Com este canto, observamos vários elementos dos diferentes povos em nossa formação, imbricados, criando algo novo. Neste sentido, as modinhas possuem grande importância nessa apresentação popular do caráter de nosso povo. As massas se apropriaram da cultura legada, e a recriaram. O romantismo não entendia as canções e lendas populares. Diz o sergipano:

“O fato parece exagerado, porquanto no século passado, época a que se referem os críticos portugueses, ao passo que nossa literatura aproximava-se da natureza com Dirceu, Basílio e Durão e com as modinhas, as literaturas da metrópole era toda postiça e contrafeita. Os ouvidos lusitanos foram surdos à lição dada por nossos poetas, verdadeiros percussores do romantismo nas raças neolatinas, e que eram tidos por bárbaros para aqueles pretendidos civilizados e o nosso influxo benéfico deixou de ser uma realidade. Ao contrário, sofremos nós outros a impressão deletéria da língua portuguesa”. (ROMERO, 1977: p. 53).

Assim, o crítico defende a primazia da poesia popular brasileira sobre a portuguesa, que era decadente. E nestes povos tidos como “bárbaros”, poder-se-ia ver uma antecipação do próprio romantismo, momento de sua época. Romero irá analisar, ainda, quatro estudos de poesia popular feitos no país. Os autores são: Couto de Magalhães, José de Alencar, Téofilo Braga, Carlos de Koseritz.

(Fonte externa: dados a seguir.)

/-- Settles O34: the chaining values are the blocks of DIN itself, the first of them the prefix. -/
theorem cfbDecStartsFromPrefix : Obligations.CfbDecStartsFromPrefix := by
  refine ⟨decodeOfEncode .cfbDec rfl, fun s => ⟨fun hk hl hm => ?_,
    fun hk hl => exec_of_fails (i := .cfbDec) (.inr (.inl ⟨rfl, hk, hl⟩)),
    fun hk hl hm => exec_of_fails (i := .cfbDec) (.inr (.inr (.inl ⟨rfl, hk, hl, by omega⟩))),
    fun hk => exec_of_fails (i := .cfbDec) (.inl ⟨rfl, hk⟩)⟩⟩
  have hbody : (s.din.length - 16) % 16 = 0 := by omega
  have hn : (wholeBlocks (s.din.drop 16)).length = s.din.length / 16 - 1 := by
    rw [wholeBlocks_length, List.length_drop]
    omega
  obtain ⟨w, h0, hw⟩ := cfbDecrypt_chains (encBlock s.rk) (blockOf (s.din.take 16)) hn
  have hvalue : ∀ k, k < s.din.length / 16 → w k = blockAt s.din k := by
    intro k hlt
    cases k with
    | zero => exact h0
    | succ k => rw [hw.value k (by omega), blockAt_drop]
  refine ⟨w, _, hw.length.trans (by omega), hvalue, fun k hlt => ?_, fun r hr => ?_,
    fun hr => exec_of_fails (i := .cfbDec) (.inr (.inr (.inr ⟨rfl, hk, hl, hbody, hr⟩)))⟩
  · rw [hw.output k (by omega), hw.value k (by omega)]
  · rw [← hw.last]
    exact exec_of_completes (i := .cfbDec) ⟨hk, hl, hbody, rfl, hr⟩

/-! ## The keystream mode (R176, R177) -/

section
variable (e : Block → Block)

/-- The final chaining value is the last whole keystream block, however short the last piece is (R176). -/
theorem ofbCrypt_snd (v : Block) (ps : List Bytes) : (ofbCrypt e v ps).2 = e^[ps.length] v := by
  induction ps generalizing v with
  | nil => rfl
  | cons p ps ih => exact ih (e v)

/-- OFB takes the first 16 bytes of a non-empty message with the next keystream block, and the rest from there on. -/
theorem ofbCrypt_blocks_fst (v : Block) {b : Bytes} (h : b ≠ []) :
    (ofbCrypt e v (blocks b)).1 = xorBytes (piece b 0) ((blockBytes (e v)).take (piece b 0).length) ++
      (ofbCrypt e (e v) (blocks (b.drop 16))).1 := by
  rw [blocks_of_ne_nil h]
  rfl

/-- A piece keeps its length when the keystream is cut to it. -/
theorem xorBytes_keystream_length (x : Block) (b : Bytes) (k : Nat) :
    (xorBytes (piece b k) ((blockBytes x).take (piece b k).length)).length = min 16 (b.length - 16 * k) := by
  simp [piece]

/-- Piece `k` of the output is piece `k` of the message with keystream block `k + 1` (R176). -/
theorem piece_ofbCrypt (v : Block) (b : Bytes) (k : Nat) (h : k < (b.length + 15) / 16) :
    piece (ofbCrypt e v (blocks b)).1 k =
      xorBytes (piece b k) ((blockBytes (e^[k + 1] v)).take (piece b k).length) := by
  have hne : b ≠ [] := List.ne_nil_of_length_pos (by omega)
  have hlen := xorBytes_keystream_length (e v) b 0
  rw [ofbCrypt_blocks_fst e v hne]
  cases k with
  | zero =>
    by_cases hwhole : 16 ≤ b.length
    · exact piece_append_zero (by omega) _
    · rw [List.drop_eq_nil_of_le (by omega), blocks_nil, ofbCrypt, List.append_nil]
      exact List.take_of_length_le (hlen.trans_le (min_le_left ..))
  | succ k =>
    have hrest : (b.drop 16).length = b.length - 16 := List.length_drop
    rw [piece_append_succ (by omega), piece_ofbCrypt (e v) (b.drop 16) k (by omega), piece_drop]
    rfl

/-- OFB over two lists of pieces goes on from the chaining value the first leaves. -/
theorem ofbCrypt_append (v : Block) (ps qs : List Bytes) :
    ofbCrypt e v (ps ++ qs) =
      ((ofbCrypt e v ps).1 ++ (ofbCrypt e (ofbCrypt e v ps).2 qs).1, (ofbCrypt e (ofbCrypt e v ps).2 qs).2) := by
  induction ps generalizing v with
  | nil => rfl
  | cons p ps ih => simp only [List.cons_append, ofbCrypt, ih, List.append_assoc]

end

/-- The pieces of whole blocks with a string after them. -/
theorem blocks_append {b : Bytes} (h : b.length % 16 = 0) (q : Bytes) : blocks (b ++ q) = blocks b ++ blocks q := by
  rw [← joinBlocks_wholeBlocks h]
  induction wholeBlocks b with
  | nil => rfl
  | cons x xs ih =>
    rw [joinBlocks_cons, List.append_assoc, blocks_append_of_length (blockBytes_length x), ih,
      blocks_append_of_length (blockBytes_length x), List.cons_append]

/-- OFB_ENC completes with CHAIN in front and IVLD, which it finds set, left set (R176). -/
theorem exec_ofbEnc_ok {s : State} (hk : s.keyed = true) (hv : s.ivld = true) :
    exec .ofbEnc s = .next ((s.setChain (ofbCrypt (encBlock s.rk) s.chain (blocks s.din)).2).respond .ok
      (blockBytes s.chain ++ (ofbCrypt (encBlock s.rk) s.chain (blocks s.din)).1)) := by
  have hivld := State.setIvld_of_ivld (s := s.setChain (ofbCrypt (encBlock s.rk) s.chain (blocks s.din)).2) hv
  rw [exec_of_completes (i := .ofbEnc) ⟨hk, hv, rfl, rfl⟩, hivld]

/-- Settles O35: the keystream is the cipher iterated from CHAIN. -/
theorem ofbEncAppliesKeystream : Obligations.OfbEncAppliesKeystream := by
  refine ⟨decodeOfEncode .ofbEnc rfl, fun s => ⟨fun hk hv => ?_, fun h => exec_of_fails (i := .ofbEnc) ⟨rfl, h⟩⟩⟩
  have hexec := exec_of_completes (s := s) (i := .ofbEnc) ⟨hk, hv, rfl, rfl⟩
  rw [ofbCrypt_snd, blocks_length] at hexec
  exact ⟨fun k => (encBlock s.rk)^[k] s.chain, _, rfl, fun k => Function.iterate_succ_apply' ..,
    ofbCrypt_blocks_length .., piece_ofbCrypt _ _ _, hexec⟩

/-- Settles O36: the same keystream from the prefix, over the pieces after it. -/
theorem ofbDecStartsFromPrefix : Obligations.OfbDecStartsFromPrefix := by
  refine ⟨decodeOfEncode .ofbDec rfl, fun s => ⟨fun hk hl => ?_,
    fun hk hl => exec_of_fails (i := .ofbDec) (.inr ⟨rfl, hk, hl⟩),
    fun hk => exec_of_fails (i := .ofbDec) (.inl ⟨rfl, hk⟩)⟩⟩
  have hexec := exec_of_completes (s := s) (i := .ofbDec) ⟨hk, hl, rfl, rfl⟩
  have hn : ((s.din.drop 16).length + 15) / 16 = (s.din.length - 1) / 16 := by
    rw [List.length_drop]
    omega
  rw [ofbCrypt_snd, blocks_length, hn] at hexec
  refine ⟨fun k => (encBlock s.rk)^[k] (blockOf (s.din.take 16)), _, rfl, fun k => Function.iterate_succ_apply' ..,
    ?_, fun k hlt => ?_, hexec⟩
  · rw [ofbCrypt_blocks_length, List.length_drop]
  · rw [piece_ofbCrypt _ _ _ _ (by rwa [hn]), piece_drop]

/-! ## Round trips (R178) -/

section
variable (v : Block) (b : Bytes)

/-- The prefix and the body of a message that starts with a block (R175, R177). -/
@[simp] theorem take_blockBytes_append : (blockBytes v ++ b).take 16 = blockBytes v :=
  List.take_left' (blockBytes_length v)

@[simp] theorem drop_blockBytes_append : (blockBytes v ++ b).drop 16 = b := List.drop_left' (blockBytes_length v)

end

@[simp] theorem unpad_joinBlocks_wholeBlocks_pad (p : Bytes) : unpad (joinBlocks (wholeBlocks (pad p))) = some p := by
  rw [joinBlocks_wholeBlocks (pad_length_mod p), unpad_pad]

/-- Settles O37: decryption undoes encryption block by block. -/
theorem ecbRoundTrip : Obligations.EcbRoundTrip := by
  refine fun s hk => ⟨_, exec_of_completes (i := .ecbEnc) ⟨hk, rfl, rfl⟩, fun t htk hrk hdin => ?_⟩
  refine exec_of_completes (i := .ecbDec) ⟨htk, by simp [hdin], rfl, ?_⟩
  have hinv : decBlock s.rk ∘ encBlock s.rk = id := funext (decBlock_encBlock s.rk)
  rw [hdin, hrk, wholeBlocks_joinBlocks, List.map_map, hinv, List.map_id, unpad_joinBlocks_wholeBlocks_pad]

/-- Settles O38: `cbcDecrypt_cbcEncrypt` on the blocks of the padded message. -/
theorem cbcRoundTrip : Obligations.CbcRoundTrip := by
  refine fun s hk hv => ⟨_, _, exec_of_completes (i := .cbcEnc) ⟨hk, hv, rfl, rfl⟩, fun t htk htv hrk hchain hdin => ?_⟩
  have hround : cbcDecrypt (decBlock t.rk) t.chain (wholeBlocks t.din) =
      (wholeBlocks (pad s.din), (cbcEncrypt (encBlock s.rk) s.chain (wholeBlocks (pad s.din))).2) := by
    rw [hrk, hchain, hdin, wholeBlocks_joinBlocks]
    exact cbcDecrypt_cbcEncrypt _ _ (decBlock_encBlock s.rk) ..
  refine exec_of_completes (i := .cbcDec) ⟨htk, htv, by simp [hdin], ?_, ?_⟩
  · rw [hround]
    rfl
  · rw [hround, unpad_joinBlocks_wholeBlocks_pad]

/-- Settles O39: the prefix is the CHAIN that encryption started from. -/
theorem cfbRoundTrip : Obligations.CfbRoundTrip := by
  refine fun s hk hv => ⟨_, _, exec_of_completes (i := .cfbEnc) ⟨hk, hv, rfl, rfl⟩, fun t htk hrk hdin => ?_⟩
  have hround : cfbDecrypt (encBlock t.rk) (blockOf (t.din.take 16)) (wholeBlocks (t.din.drop 16)) =
      (wholeBlocks (pad s.din), (cfbEncrypt (encBlock s.rk) s.chain (wholeBlocks (pad s.din))).2) := by
    rw [hrk, hdin, take_blockBytes_append, drop_blockBytes_append, blockOf_blockBytes, wholeBlocks_joinBlocks]
    exact cfbDecrypt_cfbEncrypt ..
  refine exec_of_completes (i := .cfbDec) ⟨htk, by simp [hdin], by simp [hdin], ?_, ?_⟩
  · rw [hround]
    rfl
  · rw [hround, unpad_joinBlocks_wholeBlocks_pad]

/-- Settles O40: as O39, with the pieces of a message of any length. -/
theorem ofbRoundTrip : Obligations.OfbRoundTrip := by
  refine fun s hk hv => ⟨_, _, exec_ofbEnc_ok hk hv, fun t htk hrk hdin => ?_⟩
  have hround : ofbCrypt (encBlock t.rk) (blockOf (t.din.take 16)) (blocks (t.din.drop 16)) =
      (s.din, (ofbCrypt (encBlock s.rk) s.chain (blocks s.din)).2) := by
    rw [hrk, hdin, take_blockBytes_append, drop_blockBytes_append, blockOf_blockBytes]
    exact ofbCrypt_ofbCrypt ..
  refine exec_of_completes (i := .ofbDec) ⟨htk, by simp [hdin], ?_, ?_⟩
  · rw [hround]
    rfl
  · rw [hround]

/-- Settles O41: a message of whole blocks keeps its pieces when another follows, and OFB goes on from its last chaining
value. -/
theorem ofbContinuesItsChain : Obligations.OfbContinuesItsChain := by
  intro s q hk hv hm
  have hjoined := exec_ofbEnc_ok (s := { s with din := s.din ++ q }) hk hv
  simp only [blocks_append hm, ofbCrypt_append, ← List.append_assoc] at hjoined
  refine ⟨_, _, _, _, exec_ofbEnc_ok hk hv, fun t htk htv hrk hchain hdin => ?_, hjoined⟩
  have ht := exec_ofbEnc_ok htk htv
  rwa [hrk, hchain, hdin] at ht

end Sys2Proof.Machine
end

section
/-! PROOFS of the statements of 43_keystream.md: loading (R200, R201), the tap words (R202, R203), the nonlinear function
(R204), the register step (R205 to R207), the commands KG_INIT and KG_GEN (R208 to R213) and their known answers (R214). -/

namespace Sys2Proof.Machine

/-! ## Words put together of fields, as numbers -/

/-- Two fields side by side, read as a number. -/
theorem toNat_append_eq_add {m n : Nat} (a : BitVec m) (b : BitVec n) : (a ++ b).toNat = 2 ^ n * a.toNat + b.toNat := by
  rw [BitVec.toNat_append, ← Nat.shiftLeft_add_eq_or_of_lt b.isLt, Nat.shiftLeft_eq, Nat.mul_comm]

/-- The bits from `k` up to the top, read as a number. -/
theorem toNat_extractLsb'_top {w k n : Nat} (x : BitVec w) (h : w = k + n) :
    (x.extractLsb' k n).toNat = x.toNat / 2 ^ k := by
  have hlt : x.toNat / 2 ^ k < 2 ^ n := Nat.div_lt_of_lt_mul (by rw [← Nat.pow_add, ← h]; exact x.isLt)
  rw [BitVec.extractLsb'_toNat, Nat.shiftRight_eq_div_pow, Nat.mod_eq_of_lt hlt]

/-- The lowest `n` bits, read as a number. -/
theorem toNat_extractLsb'_zero {w : Nat} (x : BitVec w) (n : Nat) : (x.extractLsb' 0 n).toNat = x.toNat % 2 ^ n := by
  rw [BitVec.extractLsb'_toNat, Nat.shiftRight_zero]

/-! ## Loading and the tap words -/

/-- A loaded cell is key byte, constant and IV byte (R201). -/
theorem loadCells_getElem (k iv : Block) {i : Nat} (h : i < 16) :
    (loadCells k iv)[i] = k[i] ++ loadConst[i] ++ iv[i] := by
  simp [loadCells]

Neste capítulo, tratei de um dos pilares deste período formativo de Romero: o embate ao romantismo. O embate e os seus significados intelectuais na elite letrada e o que simbolizava da época, a partir de suas ambiguidades. A partir da possibilidade de concepção à possibilidade de ação, a literatura pode se apresentar como reveladora da construção do imaginário nacional, na formação da jovem nação brasileira. A ambiguidade de nossa formação e das elites letradas consistia nesta relação entre se afastar do passado colonial, como um adolescente que busca distância dos pais, e mostrar independência; mas, no mesmo passo, ter que voltar as nossas origens para buscar uma originalidade.

A partir disso, formou-se uma cultura letrada, com escritores e leitores constantes, numa esfera pública, dotada de capacidade de reflexão e diálogo próprio. O romantismo estabilizou um sistema literário nacional, utilizando a literatura para pintar o imaginário nacional, e os seus símbolos. Este processo acompanhava também as dificuldades práticas de construção da ordem saquarema, e da identidade nacional através do Estado.

É contra este establishment da elite letrada e da vida literária que Romero se volta. Influenciado pela base filosófica que já comentamos, ele esforçou-se para modernizar o pensamento, porque esta seria a chance de orientar o país em direção a “intuição crítica moderna”. É neste sentido que ele dirige seus estudos sociológicos e, de certa forma, funda a análise científica nos estudos culturais. E essa fundação é feita com o viés das ideologias do progresso, do materialismo, do historicismo, do evolucionismo. Por isto, foi pioneiro no uso da poesia popular, do folclore, como material para compreender o país.

Analisando toda nossa formação poética, e conjuntamente, a do nosso povo, e de como esses elementos de misturas entre as três raças apareciam pela própria voz popular, em suas criações, Romero abriu um vasto campo de estudos sociológicos a respeito, e influenciou gerações posteriores. Se, por um lado, havia encanto com o progresso da civilização e defesa da mentalidade materialista trazida pelo mundo moderno; por outro, havia uma valorização genuína das tradições populares, de seu passado, até mesmo em forma de nostalgia. De tal modo que, este caminho aberto para etnografia, antropologia, filologia, sociologia, tendo como base a busca pela verdade científica de seu tempo, irá influenciar bastante as próximas gerações intelectuais, como Gilberto Freyre.